# base coat reaction, 2k Primer and Prep Tips?



## theshoe202 (Mar 3, 2016)

I've had a few reactions recently when applying base coat (wrinkling), at first I thought I was applying it to heavy. After adding very light initial coats it still happened. I thought maybe the primer still hadn't gone off so on the next occasion i left it 2 days for the primer to dry. Same thing happened. Base coat is 1:1 base and stabilising thinners

I noticed it was always at the edge of the primer After lots of research I've came to the conclusion that I'm rubbing the primer to thin and the thinners is reaction with the old base coat underneath.

To counter this i plan to take the primer a couple of inches past where I normally would . Any views on this ?

What grade do you guys flat with?
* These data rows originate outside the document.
/-- R19, R20, R147: READ_SLOT reports the record as it stood, in any life; with the consume flag a subscribe
slot's FRESH becomes SEEN and its overrun count 0, and nothing else changes. A timer whose expiry is due and not
yet taken shows 1 ms (log 3). -/
def Obligations.ReadSlotReportsThenConsumes : Prop :=
  ∀ (s : State) (r : Request) (n : SlotNo) (consume : Bool), s.Takes r → r.kind = 0x0E →
    r.body = [slotByte n, flagByte consume] →
    let x := s.slot n
    let shown : List Byte :=
      [BitVec.ofNat 8 n.val, roleByte x.cfg.role] ++ tagBytes x.cfg.tag
        ++ [matchByte x.cfg.mtch, lengthByte x.cfg.length,
            BitVec.ofNat 8 (x.cfg.interval / 256), BitVec.ofNat 8 x.cfg.interval,
            retryByte x.cfg.retryLimit, flagByte x.cfg.answer, flagByte x.cfg.notify,
            lifeByte x.life, txStateByte x.tx,
            BitVec.ofNat 8 (x.reasons.send.toNat + 2 * x.reasons.answer.toNat + 4 * x.reasons.query.toNat),
            flagByte x.again, flagByte x.abort, BitVec.ofNat 8 x.retries, x.seq]
        ++ stampBytes x.stamp
        ++ [dataStateByte x.dataState, freshnessByte x.freshness, BitVec.ofNat 8 x.overrun,
            BitVec.ofNat 8 x.lengthRejects, BitVec.ofNat 8 x.skipped]
        ++ halfBytes (timerMs x.timer) ++ [BitVec.ofNat 8 x.payload.length] ++ x.payload
    (consume = true → x.cfg.role = .subscribe →
      exec .readSlot s = .next
        ((s.setSlot n
            { x with dataState := if x.dataState = .empty then .empty else .seen, overrun := 0 }).answered r
          (.ok shown))) ∧
    (consume = false ∨ x.cfg.role ≠ .subscribe →
      exec .readSlot s = .next (s.answered r (.ok shown)))

/-- R48, R49: SEND_SLOT on publish slots and QUERY_SLOT on subscribe slots: the checks in their order, then the
reason or the again mark by the slot's transmit state; nothing else of the slot changes. That the reply of an ON_BUS
slot shows no abort mark is the model's choice (log 23), and that a QUERY_SLOT taken after a store finds the slot IDLE
and makes it PENDING is too (log 22). -/
def Obligations.SendAndQueryLeaveAReason : Prop :=
  ∀ (s : State) (r : Request) (n : SlotNo) (send : Bool), s.Takes r →
    r.kind = (if send then 0x0F else 0x10) → r.body = [slotByte n] →
    let c : Instr := if send then .sendSlot else .querySlot
    let x := s.slot n
    let added : Slot := { x with
      tx := .pending
      reasons := if send then { x.reasons with send := true } else { x.reasons with query := true } }
    (x.life = .disabled → exec c s = .next (s.answered r (.refused .slotDisabled))) ∧
    (x.life = .draining → exec c s = .next (s.answered r (.refused .slotDraining))) ∧
    (x.life = .enabled →
      (x.cfg.role ≠ (if send then .publish else .subscribe) →
        exec c s = .next (s.answered r (.refused .wrongRole))) ∧
      (x.cfg.role = (if send then .publish else .subscribe) →
        (x.tx = .idle → exec c s = .next
          ((s.setSlot n added).answered r (.ok [slotByte n, 1, flagByte x.again]))) ∧
        (x.tx = .pending → exec c s = .next
          ((s.setSlot n added).answered r
            (.nothingToDo [slotByte n, 1, flagByte x.again]))) ∧
        (x.tx = .onBus → x.again = false → exec c s = .next
          ((s.setSlot n { x with again := true }).answered r
            (.ok [slotByte n, 2, 1]))) ∧
        (x.tx = .onBus → x.again = true → exec c s = .next
          (s.answered r (.nothingToDo [slotByte n, 2, 1])))))
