-- ==== Sys2Proof/Laws/Wire.lean ====
section
/-! SUPPORT. What the waits after a frame come to on a passive line and on one held active. -/

namespace Sys2Proof.Machine

-- One theorem after the other: the file then needs one thread, not one for each proof.
set_option Elab.async false

/-- R88, R98, R102: on a passive line the waits are over after exactly the bits owed. -/
theorem Engine.waitAfter_bitsOwed {e : Engine} (hr : e.phase ≠ .receiving) (hs : e.phase ≠ .sending) :
    e.waitAfter (List.replicate e.bitsOwed true) = some .idle := by
  unfold Engine.waitAfter Engine.bitsOwed Engine.suspensionBits Engine.bitsBeforeDelimiter
  cases hp : e.phase <;> first | exact absurd hp hr | exact absurd hp hs | skip
  all_goals
    cases e.suspensionOwed <;> by_cases hm : e.mode = .listen <;> simp only [hm] <;> rfl

/-- R98: a delimiter is begun afresh by every active bit. -/
theorem Wait.delimiter_active (owed : Bool) (left n : Nat) :
    (List.replicate (n + 1) false).foldl (Wait.bit owed) (.delimiter left)
      = .delimiter Config.delimiterLength := by
  induction n generalizing left with
  | zero => rfl
  | succ n ih => exact ih Config.delimiterLength

/-- R98: a line held active after a fault never completes the delimiter. -/
theorem Engine.waitAfter_stuck {e : Engine} (h : e.phase = .delimiter ∨ ∃ a k, e.phase = .burst a k) (n : Nat) :
    e.waitAfter (List.replicate n false) = some (.delimiter Config.delimiterLength) := by
  have key : ((List.replicate n false).drop e.bitsBeforeDelimiter).foldl (Wait.bit e.suspensionOwed)
      (.delimiter Config.delimiterLength) = .delimiter Config.delimiterLength := by
    rw [List.drop_replicate]
    cases n - e.bitsBeforeDelimiter with
    | zero => rfl
    | succ k => exact Wait.delimiter_active _ _ k
  rcases h with h | ⟨a, k, h⟩ <;> simp only [Engine.waitAfter, h, key]

/-- R88: after the delimiter an active bit is a start bit. -/
theorem Wait.bit_active_starts (owed : Bool) {w : Wait} (h : ∀ left, w ≠ .delimiter left) :
    w.bit owed false = .start := by
  cases w <;> first | rfl | exact absurd rfl (h _)

end Sys2Proof.Machine
end

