theorem Receiver.Reads.advance (reads : r.Reads levels) (filled : ¬ r.badFill b)
    (length : ¬ (r.run ≠ 6 ∧ (r.advance b).badLength)) : (r.advance b).Reads (levels ++ [b]) := by
  obtain ⟨span, spelled, short⟩ := reads
  by_cases run : r.run = 6
  · obtain rfl : b = !r.last := Bool.eq_not_of_ne fun same => filled ⟨run, same⟩
    rw [Receiver.advance_of_run run]
    refine ⟨span, fun rest => ?_, short⟩
    rw [spelled, run, fillFrom_of_run, List.append_assoc, List.singleton_append]
  · have noForm : ¬ (r.advance b).badLength := fun bad => length ⟨run, bad⟩
    rw [Receiver.advance_of_short run] at noForm ⊢
    refine ⟨span, fun rest => ?_, fun enough publish => ?_⟩
    · rw [List.append_assoc, List.singleton_append, spelled, fillFrom_cons_of_short _ _ run, List.append_assoc,
        List.singleton_append]
    · by_cases now : (r.bits ++ [b]).length = 31
      · exact Nat.not_lt.mp fun out => noForm ⟨now, publish, out⟩
      · have read : 31 ≤ r.bits.length := by
          simp only [List.length_append, List.length_singleton] at enough now
          omega
        simp only [lengthRead_append read, getD_kind_append (Nat.le_trans (by decide) read)] at publish ⊢
        exact short read publish

/-- A bit read in the span leaves the receiver there or before the ack slot. -/
theorem Receiver.Reads.read (reads : r.Reads levels) (more : r.read true b = .more r') :
    r'.Reads (levels ++ [b]) ∨ r'.Found (levels ++ [b]) := by
  rw [Receiver.read_of_span reads.span] at more
  obtain ⟨filled, length⟩ := Receiver.good_of_spanBit more
  have next := reads.advance filled length
  rcases Receiver.spanBit_of_good filled length with ⟨-, going⟩ | ⟨⟨whole, run⟩, ended⟩
  · rw [going] at more
    cases more
    exact .inl next
  · rw [ended] at more
    obtain ⟨good, rfl⟩ := Receiver.endSpan_eq_more more
    refine .inr ⟨rfl, ?_, whole, good, fun publish => ?_⟩
    · have spelled := next.spelled []
      rwa [List.append_nil, fillFrom_nil_of_short _ run, List.append_nil] at spelled
    · obtain ⟨-, ⟨query, -⟩ | ⟨-, read, -⟩⟩ := spanLength_eq_some_iff.mp whole
      · exact absurd (publish.symm.trans query) nofun
      · exact next.short read publish

/-- Before an ack slot stand the levels of a whole span, good check and all. -/
theorem Receiver.Reads.found {further : List Bool} (reads : r.Reads levels)
    (more : receive true r further = .more r') (slot : r'.trailerRead = some 0) : r'.Found (levels ++ further) := by
  induction further generalizing r levels with
  | nil =>
    cases more
    exact absurd (reads.span.symm.trans slot) nofun
  | cons b further ih =>
    obtain ⟨r1, one, rest⟩ := read_of_receive_cons more
    have joined : levels ++ b :: further = levels ++ [b] ++ further := by simp
    rw [joined]
    rcases reads.read one with next | found
    · exact ih next rest
    · by_cases last : further = []
      · subst last
        cases rest
        rwa [List.append_nil]
      · exact absurd slot (trailerRead_of_receive found.slot last rest)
I've been doing 240 or 320 if it's already smooth, then finishing with 400 then 600. Also how do you flat the primer edges. Also do you re-prime any rub throughs?

All the jobs I've done have been recoverable but I need to fix whatever I'm doing wrong as its a real pain in the a#se!

Thanks in advance


----------



## robx1r (Feb 16, 2016)

what primer are you using?


----------



## theshoe202 (Mar 3, 2016)

Kapci 625 2k primer filler


----------



## robx1r (Feb 16, 2016)

if the reaction is that sever, either go past the old paint to metal, and use an etch primer/ stopper


----------



## theshoe202 (Mar 3, 2016)

The parts where I've primed over metal haven't been the issue it's been the primer edge, it's almost like I've rubbed though to the base coat but I don't think I have, I did however have a hard edge from masking tape, I plan not to have this in future


----------



## robx1r (Feb 16, 2016)

any pictures?


----------



## theshoe202 (Mar 3, 2016)

The reaction on this was in the top edge, I realise now the primed area should have been bigger, the top edge was around an Inch from the repair


----------



## robx1r (Feb 16, 2016)

i cant really see it,


----------



## Sicskate (Oct 3, 2012)

I find I usually get this reaction when painting over previously repaired/painted panels.


----------



## theshoe202 (Mar 3, 2016)

Yes that makes sense, all the panels it's happened on had been painted previously

It's so annoying. Here's a wing I've just primed tonight, it was just some rust on the edge and a small scratch, ive primed around 2 inches past the repair , this panels original. I doubled the masking paper over so not to get a hard edge .


----------



## theshoe202 (Mar 3, 2016)

Just wet flatted the wing I posted yesterday , I have rubbed through to bare metal on the very small part of the outer edge (around 2mm wide 2.inches long ) should I reprime this?


----------



## steve6690 (Feb 25, 2016)

If you've gone through in one place then I'd worry how thin the rest of it is. Safer just to re-prime it.


----------



## JCoxy (Dec 21, 2011)

If you bust through in primer a tiny bit I would leave it, you can ether dust a bit of etch over then basecoat clear coat, or in the past I've left it bare metal and basecoat straight on top. You'll get away with it being steel, but aluminum must be etched


----------



## REVERSiN (Sep 28, 2015)

I am sorry for the following question but is your primer spraying smooth ?
If so then why even bother using anymore than 400 to to sand it, after all 400 is all you need to make it smooth and not take too much primer off so use only 400 don't go lower.
However if it's metallic use 400 up to 600 cause sanding marks show in sun light be careful.


About your primer being gone through well it's a car setting outside with elements I recommend reprime it's safer depending on your base coat too some might actually not stick to bare metal 😀


----------